« Le cimetière est certainement un lieu autre par rapport aux espaces culturels ordinaires, c’est un espace qui est pourtant en liaison avec l’ensemble de tous les emplacements de la cité ou de la société ou du village, puisque chaque individu, chaque famille se trouve avoir des parents au cimetière.
Dans la culture occidentale, le cimetière a pratiquement toujours existé. Mais il a subi des mutations importantes. Jusqu’à la fin du XVIIIe siècle, le cimetière était placé au cœur même de la cité, à côté de l’église.
Là il existait toute une hiérarchie de sépultures possibles. Vous aviez le charnier dans lequel les cadavres perdaient jusqu’à la dernière trace d’individualité, il y avait quelques tombes individuelles, et puis il y avait à l’intérieur de l’église des tombes.
Ces tombes étaient elles-mêmes de deux espèces. Soit simplement des dalles avec une marque, soit des mausolées avec statues. Ce cimetière, qui se logeait dans l’espace sacré de l’église, a pris dans les civilisations modernes une tout autre allure, et, curieusement, c’est à l’époque où la civilisation est devenue, comme on dit très grossièrement, "athée" que la culture occidentale a inauguré ce qu’on appelle le culte des morts.
Au fond, il était bien naturel qu’à l’époque où l’on croyait effectivement à la résurrection des corps et à l’immortalité de l’âme on n’ait pas prêté à la dépouille mortelle une importance capitale. Au contraire, à partir du moment où l’on n’est plus très sûr d’avoir une âme, que le corps ressuscitera, il faut peut-être porter beaucoup plus d’attention à cette dépouille mortelle, qui est finalement la seule trace de notre existence parmi le monde et parmi les mots.
En tout cas, c’est à partir du XIXe siècle que chacun a eu droit à sa petite boîte pour sa petite décomposition personnelle ;
mais, d’autre part, c’est à partir du XIXe siècle seulement que l’on a commencé à mettre les cimetières à la limite extérieure des villes. Corrélativement à cette individualisation de la mort et à l’appropriation bourgeoise du cimetière est née une hantise de la mort comme "maladie". Ce sont les morts, suppose-t-on, qui apportent les maladies aux vivants, et c’est la présence et la proximité des morts tout à côté des maisons, tout à côté de l’église, presque au milieu de la rue, c’est cette proximité-là qui propage la mort elle-même.

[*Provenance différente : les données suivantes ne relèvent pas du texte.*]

theorem State.convictLane_chg (x0 : State) (x1 : Nat) (x2 : Nat) (x3 : Nat) :
    Chg 0x28020089e98908 x0 (State.convictLane x0 x1 x2 x3).1 := by
  unfold State.convictLane
  extract_lets w1 w2 w3
  clear_value w1
  clear_value w2
  clear_value w3
  split
  extract_lets w4 w5 t6
  clear_value w4
  clear_value w5
  have ht6 : Chg 0x28020089e98908 x0 t6 := by
    unfold t6
    refine Chg.step (State.toField_chg _ _) rfl ?_
    refine Chg.of_fst (by assumption) ?_
    refine Chg.foldl_fst ?_ ?_
    · intro u7 u8 u9
      split
      refine Chg.fst_mk ?_
      refine Chg.of_fst (by assumption) ?_
      refine Chg.step (State.convictItem_chg _ _ _ _) rfl ?_
      assumption
    · refine Chg.fst_mk ?_
      exact Chg.refl _ _
  clear_value t6
  refine Chg.fst_ite ?_ ?_
  · refine Chg.fst_mk ?_
    assumption
  · refine Chg.fst_mk ?_
    refine Chg.of_fst (by assumption) ?_
    refine Chg.foldl_fst ?_ ?_
    · intro u10 u11 u12
      split
      refine Chg.fst_mk ?_
      refine Chg.of_fst (by assumption) ?_
      refine Chg.step (State.convictItem_chg _ _ _ _) rfl ?_
      assumption
    · refine Chg.fst_mk ?_
      exact Chg.refl _ _


theorem State.retractPeer_chg (x0 : State) (x1 : Nat) (x2 : Nat) (x3 : Nat) (x4 : Nat) (x5 : Nat) (x6 : Nat) (x7 : Nat) (x8 : Nat) :
    Chg 0x1000080000 x0 (State.retractPeer x0 x1 x2 x3 x4 x5 x6 x7 x8).1 := by
  unfold State.retractPeer
  split
  · refine Chg.fst_mk ?_
    exact Chg.refl _ _
  · extract_lets w1 w2 t3 w4 w5 t6
    clear_value w1
    clear_value w2
    have ht3 : Chg 0x1000080000 x0 t3 := by
      unfold t3
      refine Chg.upd_rel rfl ?_
      exact Chg.refl _ _
    clear_value t3
    clear_value w4
    clear_value w5
    have ht6 : Chg 0x1000080000 x0 t6 := by
      unfold t6
      refine Chg.step (State.toPeer_chg _ _) rfl ?_
      assumption
    clear_value t6
    refine Chg.fst_mk ?_
    assumption


theorem State.faultAwait_chg (x0 : State) (x1 : Fault256) (x2 : List (List Nat)) (x3 : List Nat) :
    Chg 0x400021000400908 x0 (State.faultAwait x0 x1 x2 x3) := by
  unfold State.faultAwait
  extract_lets w1 t2 w3 w4 w5
  clear_value w1
  have ht2 : Chg 0x400021000400908 x0 t2 := by
    unfold t2
    refine Chg.step (State.fault_chg _ _ _) rfl ?_
    exact Chg.refl _ _
  clear_value t2
  clear_value w3
  clear_value w4
  clear_value w5
  refine Chg.upd_rel rfl ?_
  assumption


theorem State.convictRanges_chg (x0 : State) (x1 : Fault256) (x2 : List (Nat × Nat × Nat)) :
    Chg 0x428021089e98908 x0 (State.convictRanges x0 x1 x2) := by
  unfold State.convictRanges
  split
  extract_lets t1 w2 w3 w4 t5
  have ht1 : Chg 0x428021089e98908 x0 t1 := by
    unfold t1
    refine Chg.step (State.count_chg _ _ _) rfl ?_
    refine Chg.of_fst (by assumption) ?_
    refine Chg.foldl_fst ?_ ?_
    · intro u6 u7 u8
      split
      split
      refine Chg.fst_mk ?_
      refine Chg.of_fst (by assumption) ?_
      refine Chg.step (State.retractPeer_chg _ _ _ _ _ _ _ _ _) rfl ?_
      refine Chg.of_fst (by assumption) ?_
      refine Chg.step (State.convictLane_chg _ _ _ _) rfl ?_
      assumption
    · refine Chg.fst_mk ?_
      exact Chg.refl _ _
  clear_value t1
  clear_value w2
  clear_value w3
  clear_value w4
  have ht5 : Chg 0x428021089e98908 x0 t5 := by
    unfold t5
    refine Chg.step (State.faultAwait_chg _ _ _ _) rfl ?_
    assumption
  clear_value t5
  refine Chg.step (State.log_chg _ _) rfl ?_
  assumption


theorem State.convict_chg (x0 : State) (x1 : Nat) (x2 : Nat) (x3 : Nat) (x4 : Nat) (x5 : Nat) (x6 : Nat) :
    Chg 0x428021089e98908 x0 (State.convict x0 x1 x2 x3 x4 x5 x6) := by
  unfold State.convict
  split
  · exact Chg.refl _ _
  · extract_lets w1 w2 w3
    clear_value w1
    clear_value w2
    clear_value w3
    refine Chg.step (State.convictRanges_chg _ _ _) rfl ?_
    exact Chg.refl _ _


theorem State.setClean_chg (x0 : State) (x1 : Nat) :
    Chg 0x1000000000 x0 (State.setClean x0 x1) := by
  unfold State.setClean
  extract_lets w1
  clear_value w1
  refine Chg.upd_rel rfl ?_
  exact Chg.refl _ _


theorem State.calFall_chg (x0 : State) (x1 : Nat) (x2 : Nat) :
    Chg 0x400821000400908 x0 (State.calFall x0 x1 x2) := by
  unfold State.calFall
  extract_lets w1 t2 t3 t4
  clear_value w1
  have ht2 : Chg 0x400821000400908 x0 t2 := by
    unfold t2
    refine Chg.step (State.fset_chg _ _ _ _) rfl ?_
    exact Chg.refl _ _
  clear_value t2
  have ht3 : Chg 0x400821000400908 x0 t3 := by
    unfold t3
    refine Chg.step (State.flag_chg _ _ _) rfl ?_
    assumption
  clear_value t3
  have ht4 : Chg 0x400821000400908 x0 t4 := by
    unfold t4
    refine Chg.step (State.log_chg _ _) rfl ?_
    assumption
  clear_value t4
  refine Chg.ite ?_ ?_
  · exact Chg.refl _ _
  · refine Chg.ite ?_ ?_
    · refine Chg.step (State.suspect_chg _ _ _) rfl ?_
      assumption
    · assumption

Ce grand thème de la maladie répandue par la contagion des cimetières a persisté à la fin du XVIIIe siècle ; et c’est simplement au cours du XIXe siècle qu’on a commencé à procéder aux déplacements des cimetières vers les faubourgs. Les cimetières constituent alors non plus le vent sacré et immortel de la cité, mais l’"autre ville" , où chaque famille possède sa noire demeure. »
Michel Foucault, « Des espaces autres (conférence au Cercle d’études architecturales, 14 mars 1967 », Architecture, Mouvement, Continuité, n°5, octobre 1984, [Extrait].